> Instructions for the task
The whole listing is to be set down again without alteration.

> Recorded data
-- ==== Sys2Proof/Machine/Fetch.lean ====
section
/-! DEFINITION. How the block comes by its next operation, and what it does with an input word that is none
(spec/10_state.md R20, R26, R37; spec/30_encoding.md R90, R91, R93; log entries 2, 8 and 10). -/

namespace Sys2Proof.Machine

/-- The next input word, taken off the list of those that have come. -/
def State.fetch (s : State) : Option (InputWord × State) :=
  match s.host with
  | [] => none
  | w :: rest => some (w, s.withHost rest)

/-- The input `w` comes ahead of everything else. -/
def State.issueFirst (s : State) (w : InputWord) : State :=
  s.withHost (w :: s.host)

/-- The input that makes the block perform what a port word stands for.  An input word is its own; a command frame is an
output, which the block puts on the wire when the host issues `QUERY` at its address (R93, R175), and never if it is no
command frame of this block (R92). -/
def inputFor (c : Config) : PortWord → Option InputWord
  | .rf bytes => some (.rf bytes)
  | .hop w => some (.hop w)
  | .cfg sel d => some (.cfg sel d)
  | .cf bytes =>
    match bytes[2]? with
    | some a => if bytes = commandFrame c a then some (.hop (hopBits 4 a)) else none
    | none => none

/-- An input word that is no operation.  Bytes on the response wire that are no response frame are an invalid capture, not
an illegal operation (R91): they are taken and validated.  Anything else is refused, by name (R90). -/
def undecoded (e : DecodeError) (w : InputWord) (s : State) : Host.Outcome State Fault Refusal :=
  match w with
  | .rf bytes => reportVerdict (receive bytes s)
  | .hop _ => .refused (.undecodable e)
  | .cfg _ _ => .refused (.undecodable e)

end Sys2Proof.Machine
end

> Solution to the problem
-- ==== Sys2Proof/Machine/Fetch.lean ====
section
/-! DEFINITION. How the block comes by its next operation, and what it does with an input word that is none
(spec/10_state.md R20, R26, R37; spec/30_encoding.md R90, R91, R93; log entries 2, 8 and 10). -/

namespace Sys2Proof.Machine

/-- The next input word, taken off the list of those that have come. -/
def State.fetch (s : State) : Option (InputWord × State) :=
  match s.host with
  | [] => none
  | w :: rest => some (w, s.withHost rest)

/-- The input `w` comes ahead of everything else. -/
def State.issueFirst (s : State) (w : InputWord) : State :=
  s.withHost (w :: s.host)

/-- The input that makes the block perform what a port word stands for.  An input word is its own; a command frame is an
output, which the block puts on the wire when the host issues `QUERY` at its address (R93, R175), and never if it is no
command frame of this block (R92). -/
def inputFor (c : Config) : PortWord → Option InputWord
  | .rf bytes => some (.rf bytes)
  | .hop w => some (.hop w)
  | .cfg sel d => some (.cfg sel d)
  | .cf bytes =>
    match bytes[2]? with
    | some a => if bytes = commandFrame c a then some (.hop (hopBits 4 a)) else none
    | none => none

/-- An input word that is no operation.  Bytes on the response wire that are no response frame are an invalid capture, not
an illegal operation (R91): they are taken and validated.  Anything else is refused, by name (R90). -/
def undecoded (e : DecodeError) (w : InputWord) (s : State) : Host.Outcome State Fault Refusal :=
  match w with
  | .rf bytes => reportVerdict (receive bytes s)
  | .hop _ => .refused (.undecodable e)
  | .cfg _ _ => .refused (.undecodable e)

end Sys2Proof.Machine
end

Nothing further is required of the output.